Lithograph with hand colouring
Dean & Co. Litho, Threadneedle St. [c. 1830’s]
Image 202 x 262 mm, Sheet 215 x 275 mm unmounted
A satirical scene showing a pair of monkeys, dressed as men, duelling. The scene shows the two duelling monkeys in the foreground, on the right one monkey, dressed in military clothes, has just shot his gun causing the loss of the tail of the monkey on the left.
This monkey is dressed as a stylish man or fop, turned in horror and looking down to see his missing tail. In the background the companions of both monkeys can be seen looking on in shock and pleasure at the result of the duel. In the very foreground a box is open containing duelling swords upon which rests a last will and testament, perhaps pertaining to the reason and resulting duel.

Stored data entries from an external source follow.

-- ==== Sys2Proof/Machine/TimersKeys.lean ====
section
/-! DEFINITION. Keyboard skips, key wait, timers (45_timers_keys.md). -/

namespace Sys2Proof.Machine

/-- Ex9E (R180): KEY_INDEX_RANGE when Vx names no key, else skip if the key is pressed. -/
def execSkp (x : Reg) (s : State) : Result :=
  guardFatal (¬ isHexDigit (s.reg x)) .keyIndexRange (.skp x) s (s.skipIf (s.key (s.reg x).toNat))

/-- ExA1 (R181): KEY_INDEX_RANGE when Vx names no key, else skip if the key is not pressed. -/
def execSknp (x : Reg) (s : State) : Result :=
  guardFatal (¬ isHexDigit (s.reg x)) .keyIndexRange (.sknp x) s (s.skipIf (!s.key (s.reg x).toNat))

/-- Fx07 (R182): the delay timer, as this step's pulse left it. -/
def execLdVxDT (x : Reg) (s : State) : Result := .next (s.setReg x s.dt)

/-- Fx0A (R183): enters the key wait; a later step writes Vx (40_step_cycle.md R93). -/
def execLdVxK (x : Reg) (s : State) : Result := .next (s.setWait (.waiting x))

/-- Fx15 (R184). -/
def execLdDTVx (x : Reg) (s : State) : Result := .next (s.setDT (s.reg x))

/-- Fx18 (R185). -/
def execLdSTVx (x : Reg) (s : State) : Result := .next (s.setST (s.reg x))

end Sys2Proof.Machine
end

To the right of this is a milestone indicating ‘XVII MILES to Gravesend’, with another signpost above pointing in the direction of ‘Shootershill’. In the far background a horse and carriage can be seen, with a windmill in the very distance on the left.

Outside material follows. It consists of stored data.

-- ==== Sys2Proof/Machine/Load.lean ====
section
/-! DEFINITION. Load, the block's only reset (70_reset_and_hazards.md R230 to R236), and the host's reads
(40_step_cycle.md R102). -/

namespace Sys2Proof.Machine

/-- What Load gives: a block, or the load-time error ROM_TOO_LARGE, after which no block exists
(60_exceptions.md R207). -/
inductive LoadResult where
  | loaded (s : State)
  | romTooLarge
  deriving DecidableEq, Repr

/-- The code of ROM_TOO_LARGE (60_exceptions.md R201; log 19). -/
def romTooLargeCode : Nat := 16

/-- Memory after Load: the font at 0x000, the ROM at 0x200, every other byte 0 (R231). -/
def loadMemory (font : Config.Font) (rom : List Byte) : Memory :=
  ((⟨[]⟩ : Memory).writeBytes Config.fontBase font.toList).writeBytes Config.progBase rom

/-- Load (R230): takes the font and the ROM, fails when `len(ROM) + 0x200 > 4096`. -/
def load (font : Config.Font) (rom : List Byte) : LoadResult :=
  if Config.memSize < rom.length + Config.progBase then .romTooLarge
  else .loaded { State.reset with mem := loadMemory font rom }

/-! ## The host's reads (R102): copies, none of them changes the state -/

/-- `readFramebuffer()`. -/
def readFramebuffer (s : State) : FrameBuffer := s.fb
/-- `readSoundTimer()`. -/
def readSoundTimer (s : State) : Byte := s.st
/-- `readDelayTimer()`. -/
def readDelayTimer (s : State) : Byte := s.dt
/-- `readStatus()`. -/
def readStatus (s : State) : Status := s.status

/-- The host lists the inputs of one more coming step (R90, R103; log 1). -/
def State.present (s : State) (input : StepInput) : State := { s with pending := s.pending ++ [input] }

end Sys2Proof.Machine
end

Condition: Trimmed and laid to album page. Spots of foxing and staining to sheet. Small pin holes to upper sheet edge. [52596]
£100
10
05. Edward Morgan.
Edmund Walker after T.C. Rowland
Lithograph
Published by T. Catherall, Eastgate Row, Chester. Day & Son Lithrs. to the Queen. [n.d. c. 1850]
Image 185 x 190 mm, Sheet 350 x 222 mm unmounted
A popular print illustrating the characters from the 19th century ‘Ballad of Jenny Jones” which tells the tale of a sailor named Edward Morgan from Llanglollen who sailed the world seeing many famous places and people but longs to return to his home and his love Jenny Jones.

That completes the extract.